**Work request**
Look through the material below. Return exactly the lines from the one with "let d := if s.steps.testBit 3 then" through the one with "d.refreshDay (d.localOf s.stamp)", both included.

>>>>>

-- ==== Sys2Proof/Machine/Keys.lean ====
section
/-! DEFINITION. The name of every dictionary object, as the manual names it, with its index and subindex. Objects that exist once
per port, channel, slot and so on take the number; a run of subindices takes the offset from the first. -/

namespace Sys2Proof.Machine.Key
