-- ==== Sys2Proof/Machine/Crc.lean ====
section
/-! DEFINITION. Cyclic redundancy checks, computed bit by bit (06 R148, 15 R410). -/

namespace Sys2Proof.Machine

/-- Apply a function a number of times. -/
def iter {α : Type} (f : α → α) : Nat → α → α
  | 0, a => a
  | n + 1, a => iter f n (f a)

/-- The low `w` bits of a number in reverse order. -/
def revBits : Nat → Nat → Nat
  | 0, _ => 0
  | w + 1, x => (x % 2) * 2 ^ w + revBits w (x / 2)

/-- One bit of a reflected CRC, `poly` already reversed. -/
def crcBitR (poly c : Nat) : Nat := if c % 2 = 1 then (c / 2) ^^^ poly else c / 2

/-- One bit of a CRC of width `w`, most significant bit first. -/
def crcBitF (w poly c : Nat) : Nat :=
  if c / 2 ^ (w - 1) % 2 = 1 then ((c * 2) % 2 ^ w) ^^^ poly else (c * 2) % 2 ^ w

/-- The running value after the bytes (15 R410): `reflected` input and output, or neither. -/
def crcRun (w poly : Nat) (reflected : Bool) (running : Nat) (bs : Bytes) : Nat :=
  if reflected then
    let p := revBits w poly
    bs.foldl (fun c b => iter (crcBitR p) 8 (c ^^^ b.toNat)) running
  else
    bs.foldl (fun c b => iter (crcBitF w poly) 8 (c ^^^ (b.toNat * 2 ^ (w - 8)))) running

/-- A whole CRC: initial value in the orientation of the output, bytes, final XOR (15 R410): over no bytes it is Init XOR FinalXor. -/
def crc (w poly ini : Nat) (reflected : Bool) (xorOut : Nat) (bs : Bytes) : Nat :=
  crcRun w poly reflected ini bs ^^^ xorOut

/-- CRC-32C with the parameters of 06 R148. -/
def crc32c (bs : Bytes) : Nat := crc 32 0x1EDC6F41 0xFFFFFFFF true 0xFFFFFFFF bs

end Sys2Proof.Machine
end

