-- ==== Sys2Proof/Machine/Groups.lean ====
section
/-! DEFINITION. Staged groups: shadows, their sizes, and their discard (05 R122, R126, R127). -/

namespace Sys2Proof.Machine

/-- The bytes a value of an object takes (05 R127). -/
def sizeOf (key : Nat) (v : Val) : Nat :=
  match rowOf key with
  | some r => (r.ty.encode v).length
  | none => 0

/-- The bytes of a list of values. -/
def bytesOfStore (l : Store) : Nat := (l.map fun (k, v) => sizeOf k v).sum

/-- The lowest of some keys: lowest index, and within it lowest subindex (05 R123). -/
def minKey (l : List Nat) : Option Nat := l.foldl (fun m k => match m with | none => some k | some x => some (min x k)) none

namespace Dev

/-- A staged group. -/
def group (d : Dev) (g : Nat) : Group := d.dict.groups.getD g ⟨.empty, [], 0, 0⟩

/-- Change a staged group. -/
def setGroup (d : Dev) (g : Nat) (f : Group → Group) : Dev :=
  if h : g < 64 then { d with dict := { d.dict with groups := vmod d.dict.groups ⟨g, h⟩ f } } else d

/-- Bytes held in all shadows (05 R127, 0x1100.03). -/
def stagedTotal (d : Dev) : Nat := (d.dict.groups.toList.map fun g => bytesOfStore g.shadow).sum

/-- Discard a shadow: logged with group, bytes and cause, and the group is EXPIRED (05 R126). Causes: 1 the 60 s passed, 2 ownership
lost or handed over, 3 shutdown (log entry 21). Only a group in STAGING has a shadow to discard. -/
def discardGroup (d : Dev) (g cause : Nat) : Dev :=
  if (d.group g).phase = .staging then
    let n := bytesOfStore (d.group g).shadow
    let d := d.setGroup g fun _ => ⟨.expired, [], 0, 0⟩
    (d.bump Key.discardCount).general (.stagedDiscarded g n cause)
  else d

/-- Discard every shadow (05 R126). -/
def discardAll (d : Dev) (cause : Nat) : Dev := (List.range 64).foldl (fun d g => d.discardGroup g cause) d

end Dev
end Sys2Proof.Machine
end

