-- ==== Sys2Proof/Machine/Demands.lean ====
section
/-! DEFINITION. Ports and their demands: level 1 causes, stops, envelopes, the pilot's drive, the lock, and the session states that
every chapter's events move (01 R34 to R37; 07 R161, R163, R166, R177, R179, R180; 13 R338, R356, R359). -/

namespace Sys2Proof.Machine

/-! ### Numbers of states (07 R187) -/

/-- 0x2p10.01. -/
def Session.num : Session → Nat
  | .idle => 0 | .connected => 1 | .identifying => 2 | .authorised => 3 | .closing => 4 | .energised => 5 | .stopping => 6
  | .opening => 7 | .ended => 8 | .faulted => 9

/-- 0x2p10.02. -/
def Pilot.num : Pilot → Nat
  | .a => 0 | .b => 1 | .c => 2 | .d => 3 | .e => 4 | .f => 5 | .unknown => 6 | .diode => 7

/-- 0x2p10.08. -/
def Protocol.num : Protocol → Nat
  | .iso2 => 1 | .iso20 => 2 | .annexA => 3 | .annexB => 4

/-- The session states whose contactors are commanded open: Clearing (01 R34; 07 R177). -/
def Session.clearing : Session → Bool
  | .closing | .energised | .stopping | .opening => false
  | _ => true

/-- The duty for an offered current in 0.1 A, in 0.0125 %, rounded down; none below 6 A (07 R163). -/
def dutyOf (offer : Nat) : Option Nat :=
  if offer < 60 then none
  else if offer ≤ 510 then some (offer * 40 / 3)
  else some (min (offer * 16 / 5 + 5120) 7680)

/-- The envelope of a ramp at a tick, in 0.1 A (13 R356). -/
def Ramp.at (r : Ramp) (now : Nat) : Nat :=
  let n := now - r.start
  if r.len ≤ n then 0 else r.i0 * (r.len - n) / r.len

namespace Dev

def port (d : Dev) (p : PortId) : Port := d.ports[p]
def setPort (d : Dev) (p : PortId) (f : Port → Port) : Dev := { d with ports := vmod d.ports p f }
def psafe (d : Dev) (p : PortId) : PortSafety := d.safety.ports[p]
def setPsafe (d : Dev) (p : PortId) (f : PortSafety → PortSafety) : Dev :=
  { d with safety := { d.safety with ports := vmod d.safety.ports p f } }

/-- Mode of a port: 0 OFF, 1 AC1, 2 AC3, 3 DC (07 R159). -/
def mode (d : Dev) (p : PortId) : Nat := d.nat (Key.portMode p)
def isDc (d : Dev) (p : PortId) : Bool := decide (d.mode p = 3)

/-- Is a port in Clearing: both feedbacks have confirmed the opening, if its enables have risen at all (01 R37; 13 R360)? -/
def clearing (d : Dev) (p : PortId) : Bool := (d.port p).session.clearing && !(d.port p).opened

/-- Is every port in Clearing? -/
def allClearing (d : Dev) : Bool := (List.finRange 8).all fun p => d.clearing p

/-- I7 gives ticks: with power and its oscillator. Firebreak decides at these ticks alone (13, introduction). -/
def ticking (d : Dev) : Bool := d.powered && !d.clocks.i7Lost

/-- The I7 tick now. -/
def tick7 (d : Dev) : Nat := d.time.i7Ticks

/-! ### Level 1 causes (13 R338) -/

/-- The level 1 causes of a port. -/
def causes (d : Dev) (p : PortId) : Nat := d.nat (Key.level1Causes p)
def hasCause (d : Dev) (p : PortId) (bit : Nat) : Bool := (d.causes p).testBit bit

/-- Causes whose raising and release also go to the legal logbook (13 R368). -/
def legalCause (bit : Nat) : Bool := decide (bit = 3 ∨ bit = 7 ∨ bit = 9 ∨ bit = 10 ∨ bit = 14)

/-- Log that a cause is raised or released on these ports: one general entry a port, and for the causes of R368 one legal entry a
port, or one with port 0xFF when every port is meant (13 R368; 12 event 0x0609). -/
def logCause (ports : List PortId) (bit : Nat) (raised : Bool) (measured : Int) (d : Dev) : Dev :=
  let d := ports.foldl (fun d p => d.general (.level1 p bit raised measured)) d
  if !legalCause bit then d
  else
    let data (p : Nat) := leBytes 1 p ++ leBytes 1 bit ++ leBytes 1 (if raised then 1 else 0) ++ leBytes 4 (ofSigned 32 measured)
    if ports.length = 8 then d.legal 0x0609 0xFF (data 0xFF)
    else ports.foldl (fun d p => d.legal 0x0609 p (data p)) d

/-- Raise a cause on those of the ports that do not have it. -/
def raiseCause (ports : List PortId) (bit : Nat) (measured : Int) (d : Dev) : Dev :=
  let new := ports.filter fun p => !d.hasCause p bit
  let d := new.foldl (fun d p => d.putNat (Key.level1Causes p) (setBit (d.causes p) bit true)) d
  if new = [] then d else d.logCause new bit true measured

/-- Release a cause on those of the ports that have it. -/
def releaseCause (ports : List PortId) (bit : Nat) (measured : Int) (d : Dev) : Dev :=
  let old := ports.filter fun p => d.hasCause p bit
  let d := old.foldl (fun d p => (d.putNat (Key.level1Causes p) (setBit (d.causes p) bit false)).setPsafe p fun q =>
    { q with ramped := setBit q.ramped bit false }) d
  if old = [] then d else d.logCause old bit false measured

/-- The ports. -/
def allPorts : List PortId := List.finRange 8

/-- The function of a SAFE_AUX input, and the ports in its mask (13, table *AuxFunction values*). -/
def auxFunction (d : Dev) (n : Fin 2) : Nat := d.nat (if n = 0 then Key.aux0Function else Key.aux1Function)
def auxMask (d : Dev) (n : Fin 2) : Nat := d.nat (if n = 0 then Key.aux0PortMask else Key.aux1PortMask)
def auxPorts (d : Dev) (n : Fin 2) : List PortId := allPorts.filter fun p => (d.auxMask n).testBit p

/-- Kinds of stop of a cause (13, table *Level 1 causes*). `held` posts no stop of its own. -/
inductive StopKind where | ramp | immediate | held
deriving DecidableEq, Repr
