/-! ### The steps (10, table *Order of steps in a boundary set*) -/

/-- Step 1, the load-profile close (10 R266): one record, when the profile is enabled, with readouts of a ring's registers; it takes the place of
the record that its slot held. -/
def profileClose (d : Dev) (s : BoundSet) (ents : Vector Entity 9) : Dev :=
  let b := d.energy.bill
  let nominal := 60 * d.nat Key.profileInterval
  let len := s.stamp - b.profileStart
  let has (i : Nat) : Bool := s.flags.testBit i
  let fl := setBit b.profileFlags 0 (has 3 || decide (len < nominal))
  let fl := setBit fl 1 (has 4 || decide (nominal < len))
  let fl := setBit (setBit (setBit fl 2 (has 1)) 4 (has 0)) 5 (has 8)
  let fl := setBit (setBit (setBit fl 6 (has 9)) 7 d.time.unknown) 8 (has 10)
  let r : ProfileRec := {
    slot := b.profileNext, endTime := s.stamp, flags := fl, tariff := b.tariff, quality := b.profileQuality
    imp := ents.map fun x => readout x.imp
    exp := ents.map fun x => readout x.exp
    site := ents[8].q.map readout }
  d.journaled s 1 0 b.profileNext 0 fun d =>
    (d.setTariff fun t => { t with profile := r :: t.profile.filter fun x => x.slot ≠ r.slot }).setBill fun b => { b with
      profileStart := s.stamp, profileFlags := 0, profileNext := (b.profileNext + 1) % 38400
      profileCount := min 38400 (b.profileCount + 1), profileQuality := 0 }

/-- The demand of a window: floor(Σ E · 3600 / window_ms) (10 R262). -/
def demandOf (energy ms : Nat) : Nat := if ms = 0 then 0 else energy * 3600 / ms

/-- The highest demand of the billing period; a tie keeps the earlier time (10 R263). -/
def maxOf (old : Nat × Nat) (new time : Nat) : Nat × Nat := if old.1 < new then (new, time) else old

/-- The demand run restarts (10 R262). -/
def restartRun (d : Dev) : Dev := (d.setBill fun b => { b with subs := 0, flags := 0 }).setTariff fun t => { t with history := [] }

/-- A full demand window closes: the demand of each entity, and its maximum (10 R262, R264); `w` holds the sub-intervals of the window. -/
def closeWindow (d : Dev) (w : List SubInterval) (flags stamp : Nat) : Dev :=
  let ms := (w.map fun x => x.ms).sum
  let di : Vector Nat 9 := Vector.ofFn fun e => demandOf (w.map fun x => x.imp[e]).sum ms
  let de : Vector Nat 9 := Vector.ofFn fun e => demandOf (w.map fun x => x.exp[e]).sum ms
  let d := d.setBill fun b => { b with lastImp := di, lastExp := de }
  let d := (List.range 9).foldl (fun (d : Dev) e => (d.putLegal (Key.lastDemandTime e) (.int stamp)).putLegal (Key.lastDemandFlags e) (.int flags)) d
  if ms * 2 < d.nat Key.demandInterval * 60000 then d
  else d.setBill fun b => { b with
    maxImp := Vector.zipWith (fun m x => maxOf m x stamp) b.maxImp di
    maxExp := Vector.zipWith (fun m x => maxOf m x stamp) b.maxExp de }

/-- Step 2, the demand close (10 R262, R263), with readouts of a ring's registers. The flags of a window are those of its sub-intervals, and it is
short or long by its own length. At a return to the grid (reason 3) the window that closes still counts as one without alignment (R261). -/
def demandClose (d : Dev) (s : BoundSet) (ents : Vector Entity 9) : Dev :=
  let b := d.energy.bill
  let n := max 1 (d.nat Key.subIntervals)
  let imp : Vector Nat 9 := ents.map fun x => readout x.imp
  let exp : Vector Nat 9 := ents.map fun x => readout x.exp
  let ms := (s.demandAt - b.subStart) / 1000
  let sub : SubInterval := ⟨ms, Vector.zipWith (· - ·) imp b.subImp, Vector.zipWith (· - ·) exp b.subExp⟩
  let hist := (sub :: d.tariff.history).take 15
  let subs := min 15 (b.subs + 1)
  let nominal := d.subLength * 1000
  let has (i : Nat) : Bool := s.flags.testBit i
  let window := ((hist.take n).map fun x => x.ms).sum
  let on (i : Nat) (x : Bool) : Bool := b.flags.testBit i || x
  let fl := setBit (setBit (setBit b.flags 2 (on 2 (b.alignLost && decide (d.nat Key.demandAlign = 1)))) 4 (on 4 (has 1))) 5 (on 5 (has 0))
  let shown := setBit (setBit fl 0 (has 3 || decide (window < n * nominal))) 1 (has 4 || decide (n * nominal < window))
  let d := d.journaled s 2 s.reason2 (b.histSeq % 2) (b.histSeq + 1) fun d =>
    ((if subs < n then d else d.closeWindow (hist.take n) shown s.stamp).setTariff fun t => { t with history := hist, prevHistory := t.history }).setBill
      fun b => { b with
        subStart := s.demandAt, subs := subs, subImp := imp, subExp := exp, histSeq := b.histSeq + 1, flags := if subs < n then fl else 0
        alignLost := b.alignLost && decide (s.reason2 ≠ 3) }
  if has 11 then d.restartRun else d

/-- Copy the passive calendar into the active one. -/
def activateCalendar (d : Dev) : Dev :=
  let new := calendarKeys.map fun k => (activeKeyOf k, d.val k)
  (new ++ [(Key.activeCalendarCheck, Val.int (calendarCheck d.val : Nat))]).foldl (fun (d : Dev) (x : Nat × Val) => d.putLegal x.1 x.2) d

/-- Step 3, calendar activation (10 R258). -/
def activation (d : Dev) (s : BoundSet) : Dev :=
  let oldId := d.nat Key.activeCalendarId
  let oldCheck := d.nat Key.activeCalendarCheck
  let late := s.flags % 4 ≠ 0
  d.journaled s 3 0 (d.nat Key.passiveCalendarId) 0 fun d =>
    let d := (d.activateCalendar.putLegal Key.activatedAt (.int s.instant)).putNat Key.passiveState 2
    d.legal 0x0402 0xFF (leBytes 4 oldId ++ leBytes 4 oldCheck ++ leBytes 4 (d.nat Key.activeCalendarId) ++
      leBytes 4 (d.nat Key.activeCalendarCheck) ++ leBytes 1 (if late then 1 else 0))

/-- Step 4, the tariff switch, when the tariff changes (10 R256). -/
def tariffSwitch (d : Dev) (s : BoundSet) (new : Nat) : Dev :=
  let old := d.energy.bill.tariff
  if new = old then d else d.journaled s 4 0 old new fun d => d.setBill fun b => { b with tariff := new }

/-- Step 5, the billing close (10 R265): one snapshot for each entity, from a ring's registers. -/
def billingClose (d : Dev) (s : BoundSet) (ents : Vector Entity 9) (commit : Nat) : Dev :=
  let b := d.energy.bill
  let has (i : Nat) : Bool := s.flags.testBit i
  let fl := setBit (setBit (setBit b.billFlags 0 (has 0)) 1 (has 1)) 2 (has 2)
  let snaps : Vector Snapshot 9 := Vector.ofFn fun e =>
    let x := ents[e]
    { entity := e, reason := s.reason5, period := b.period, start := b.start, close := s.stamp, flags := fl, quality := b.quality[e]
      exec := d.nowUs, commit := commit
      regs := #v[readout x.imp, readout x.exp, readout x.q[0], readout x.q[1], readout x.q[2], readout x.q[3]]
      timp := x.timp.map readout, texp := x.texp.map readout, maxImp := b.maxImp[e], maxExp := b.maxExp[e]
      calendar := d.nat Key.activeCalendarId }
  let k : Fin 24 := ⟨b.snapNext % 24, Nat.mod_lt _ (by decide)⟩
  d.journaled s 5 s.reason5 (b.period + 1) b.snapNext fun d =>
    (d.setTariff fun t => { t with snaps := t.snaps.set k (some snaps) }).setBill fun b => { b with
      period := b.period + 1, start := s.stamp, maxImp := Vector.replicate 9 (0, 0), maxExp := Vector.replicate 9 (0, 0)
      quality := Vector.replicate 9 0, billFlags := 0, snapNext := (b.snapNext + 1) % 24, snapCount := min 24 (b.snapCount + 1) }

/-- The steps of a set in their order (10 R250). -/
def runSet (d : Dev) (s : BoundSet) : Dev :=
  let d := if s.steps.testBit 1 then d.profileClose s d.committedEnts else d
  let d := if s.steps.testBit 2 then d.demandClose s d.committedEnts else d
  let d := if s.steps.testBit 3 then d.activation s else d
  let d := if s.steps.testBit 3 || s.steps.testBit 4 then d.tariffSwitch s (d.tariffAt (d.localOf s.stamp)) else d
  let d := if s.steps.testBit 5 then d.billingClose s d.committedEnts d.committedNumber else d
  d.refreshDay (d.localOf s.stamp)

/-- Pending periods no waiting set holds go to the registers under the tariff in force (10 R251). -/
def addPending (d : Dev) : Dev :=
  (List.finRange 8).foldl (fun (d : Dev) (p : PortId) =>
    let e := portEntity p
    let l := d.energy.bill.pend[e]
    let d := d.setBill fun b => { b with pend := b.pend.set e (l.filter fun x => d.waitsForSet x.endUs) }
    (l.filter fun x => !d.waitsForSet x.endUs).foldl (fun (d : Dev) x =>
      let t := d.energy.bill.tariff
      let d := (d.setLiveEntity e fun r => r.addPeriod x.enet x.qnet x.neg t x.sess).setLiveEntity 8 fun r =>
        r.addPeriod x.enet x.qnet x.neg t false
      d.setBill fun b => { b with
        quality := (vmod b.quality e (· ||| x.qf)).set 8 (b.quality[8] ||| x.qf), profileQuality := b.profileQuality ||| x.qf }) d) d

/-! ### Waiting sets (10 R250, R251) -/

/-- Put a boundary among the waiting sets; those of one UTC second form one set, whose instant is its earliest. -/
def addSet (d : Dev) (s : BoundSet) : Dev :=
  if d.tariff.sets.any fun x => x.stamp = s.stamp then
    d.setTariff fun t => { t with sets := t.sets.map fun x =>
      if x.stamp ≠ s.stamp then x
      else { x with
        instant := min x.instant s.instant, steps := x.steps ||| s.steps, flags := x.flags ||| s.flags
        demandAt := if s.steps.testBit 2 then s.demandAt else x.demandAt
        reason2 := if s.steps.testBit 2 then s.reason2 else x.reason2
        reason5 := if s.steps.testBit 5 ∧ !x.steps.testBit 5 then s.reason5 else x.reason5 } }
  else
    let before := d.tariff.sets.filter fun x => x.instant ≤ s.instant
    let after := d.tariff.sets.filter fun x => s.instant < x.instant
    d.setTariff fun t => { t with sets := before ++ s :: after }

/-- May the set start: every period that ends before its instant is committed (10 R251), and time is known (R271)? -/
def setReady (d : Dev) (s : BoundSet) : Bool :=
  d.heartwoodUp && !d.energy.lost && !d.time.unknown && decide (s.instant ≤ d.nowUs) && d.energy.batch.all (fun c => decide (s.instant ≤ c.endUs)) &&
    (match d.energy.commit with | none => true | some c => c.entries.all fun x => decide (s.instant ≤ x.endUs)) &&
    (List.finRange 9).all fun (e : EntityId) => (d.meter e).held.all fun r => decide (s.instant ≤ r.endUs)

/-- BOUNDARY_SET (10 R250 to R253). -/
def boundarySet (d : Dev) : Dev :=
  match d.tariff.sets with
  | [] => d
  | s :: rest =>
    if !d.setReady s then d
    else (((d.runSet s).setTariff fun t => { t with sets := rest }).addPending).wantCommit

/-! ### Boundaries stamped in UTC (10 R254 to R271) -/

/-- The local-clock grid times the demand: no alignment, or alignment lost (10 R261). -/
def localDemand (d : Dev) : Bool := decide (d.nat Key.demandAlign = 0) || !d.tariff.onGrid

/-- Is the passive calendar armed in a mode? -/
def armed (d : Dev) (mode : Nat) : Bool := decide (d.nat Key.passiveState = 1) && decide (d.nat Key.calendarActivationMode = mode)

/-- The steps an activation brings into a set: 3, and 5 under CloseBillingOnActivation. -/
def activationSteps (d : Dev) : Nat := 8 + (if d.flag Key.closeBillingOnActivation then 32 else 0)

/-- A late activation outside a run (10 R259): at once, flagged, or discarded. One that waits already is not begun again. -/
def lateActivation (d : Dev) : Dev :=
  if d.tariff.sets.any fun x => x.steps.testBit 3 then d
  else if d.nat Key.calendarLatePolicy = 1 then
    (d.putNat Key.passiveState 3).legal 0x0403 0xFF (leBytes 4 (d.nat Key.passiveCalendarId))
  else d.addSet ⟨d.nowUs, d.nowUs, d.nowUs / 1000000, d.activationSteps, 1, 0, 2⟩

/-- The demand run leaves or loses the grid (10 R261): local-clock windows, flagged, in a new run. -/
def loseGrid (d : Dev) : Dev :=
  if d.nat Key.demandAlign = 0 ∨ d.gridFresh then d
  else
    let d := d.setBill fun b => { b with alignLost := true }
    if d.tariff.onGrid then (d.restartRun).setTariff fun t => { t with onGrid := false } else d

/-- The boundaries of one UTC second that the clock reaches for the first time. -/
def boundariesOf (d : Dev) (utc : Nat) : Dev :=
  let loc := d.localOf utc
  let now : Bool := d.tariff.closeNow.any fun t => t ≤ utc
  let act := d.armed 1 && decide (d.nat Key.calendarActivationTime = utc)
  let scheduled := d.billingAt loc
  let steps := setBit 0 1 (d.flag Key.profileEnable && onGridOf (60 * d.nat Key.profileInterval) loc)
  let steps := setBit steps 2 (d.localDemand && onGridOf d.subLength loc)
  let steps := setBit (setBit steps 4 (d.switchesAt loc && decide (d.tariffAt loc ≠ d.energy.bill.tariff))) 5 (scheduled || now)
  let steps := if act then steps ||| d.activationSteps else steps
  let d := d.setTariff fun t => { t with closeNow := if now then none else t.closeNow }
  if steps = 0 then d
  else d.addSet ⟨utc * 1000000, utc * 1000000, utc, steps, 0, 0, if scheduled then 0 else if now then 1 else 2⟩

/-! ### Runs of skipped boundaries (10 R270, R273) -/

/-- The last instant of a grid of the local day at or before a local second. -/
def lastOnGrid (step loc : Nat) : Nat := loc / 86400 * 86400 + loc % 86400 / step * step

/-- The boundaries whose stamps lie after one UTC second and at or before another, as one run with the flags given. `late` says that an
activation in it is late under R259. -/
def runSkipped (d : Dev) (after upTo flags : Nat) (late : Bool) (ents : Vector Entity 9) (commit : Nat) : Dev :=
  let at_ (stamp steps fl reason2 reason5 : Nat) : BoundSet := ⟨d.nowUs, stamp * 1000000, stamp, steps, fl, reason2, reason5⟩
  let la := d.localOf after
  let lu := d.localOf upTo
  let step := 60 * d.nat Key.profileInterval
  let g := nextOnGrid step la
  let d := if d.flag Key.profileEnable ∧ g ≤ lu then
      (d.profileClose (at_ (d.utcOf g) 2 flags 0 0) ents).setBill fun b => { b with profileStart := d.utcOf (lastOnGrid step lu) }
    else d
  let len := d.subLength
  let g := nextOnGrid len la
  let d := if d.localDemand ∧ g ≤ lu then
      (d.demandClose (at_ (d.utcOf g) 4 flags 2 0) ents).setBill fun b => { b with subStart := d.utcOf (lastOnGrid len lu) * 1000000 }
    else d
  let d := d.restartRun
  let t := d.nat Key.calendarActivationTime
  let due : Bool := d.armed 1 && decide (t ≤ upTo)
  let runs : Bool := due && !(late && decide (d.nat Key.calendarLatePolicy = 1))
  let d := if due && !runs then (d.putNat Key.passiveState 3).legal 0x0403 0xFF (leBytes 4 (d.nat Key.passiveCalendarId)) else d
  let d := if runs then d.activation { at_ t 8 flags 0 0 with instant := t * 1000000 } else d
  let stamp := match d.lastSwitch (d.localOf after) (d.localOf upTo) 366 (d.localOf upTo / 86400) with
    | some l => if runs then max (d.utcOf l) t else d.utcOf l
    | none => if runs then t else upTo
  let d := d.tariffSwitch (at_ stamp 16 (flags ||| 32) 0 0) (d.tariffAt (d.localOf upTo))
  let la := d.localOf after
  let lu := d.localOf upTo
  let sched := (d.billingsIn la lu (lu / 86400 + 1 - la / 86400) (la / 86400)).map fun l => (d.utcOf l, 0)
  let closes : List (Nat × Nat) := if runs ∧ d.flag Key.closeBillingOnActivation ∧ !(sched.any fun x => x.1 = t) then
      sched.filter (fun x => x.1 < t) ++ (t, 2) :: sched.filter (fun x => t < x.1)
    else sched
  let d := d.setBill fun b => { b with period := b.period + (closes.length - 24) }
  let d := (closes.drop (closes.length - 24)).foldl (fun (d : Dev) (t, r) => d.billingClose (at_ t 32 flags 0 r) ents commit) d
  (d.setBill fun b => { b with highWater := max b.highWater upTo }).refreshDay (d.localOf upTo)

<<<<<

**Your response**
  let d := if s.steps.testBit 3 then d.activation s else d
  let d := if s.steps.testBit 3 || s.steps.testBit 4 then d.tariffSwitch s (d.tariffAt (d.localOf s.stamp)) else d
  let d := if s.steps.testBit 5 then d.billingClose s d.committedEnts d.committedNumber else d
  d.refreshDay (d.localOf s.stamp)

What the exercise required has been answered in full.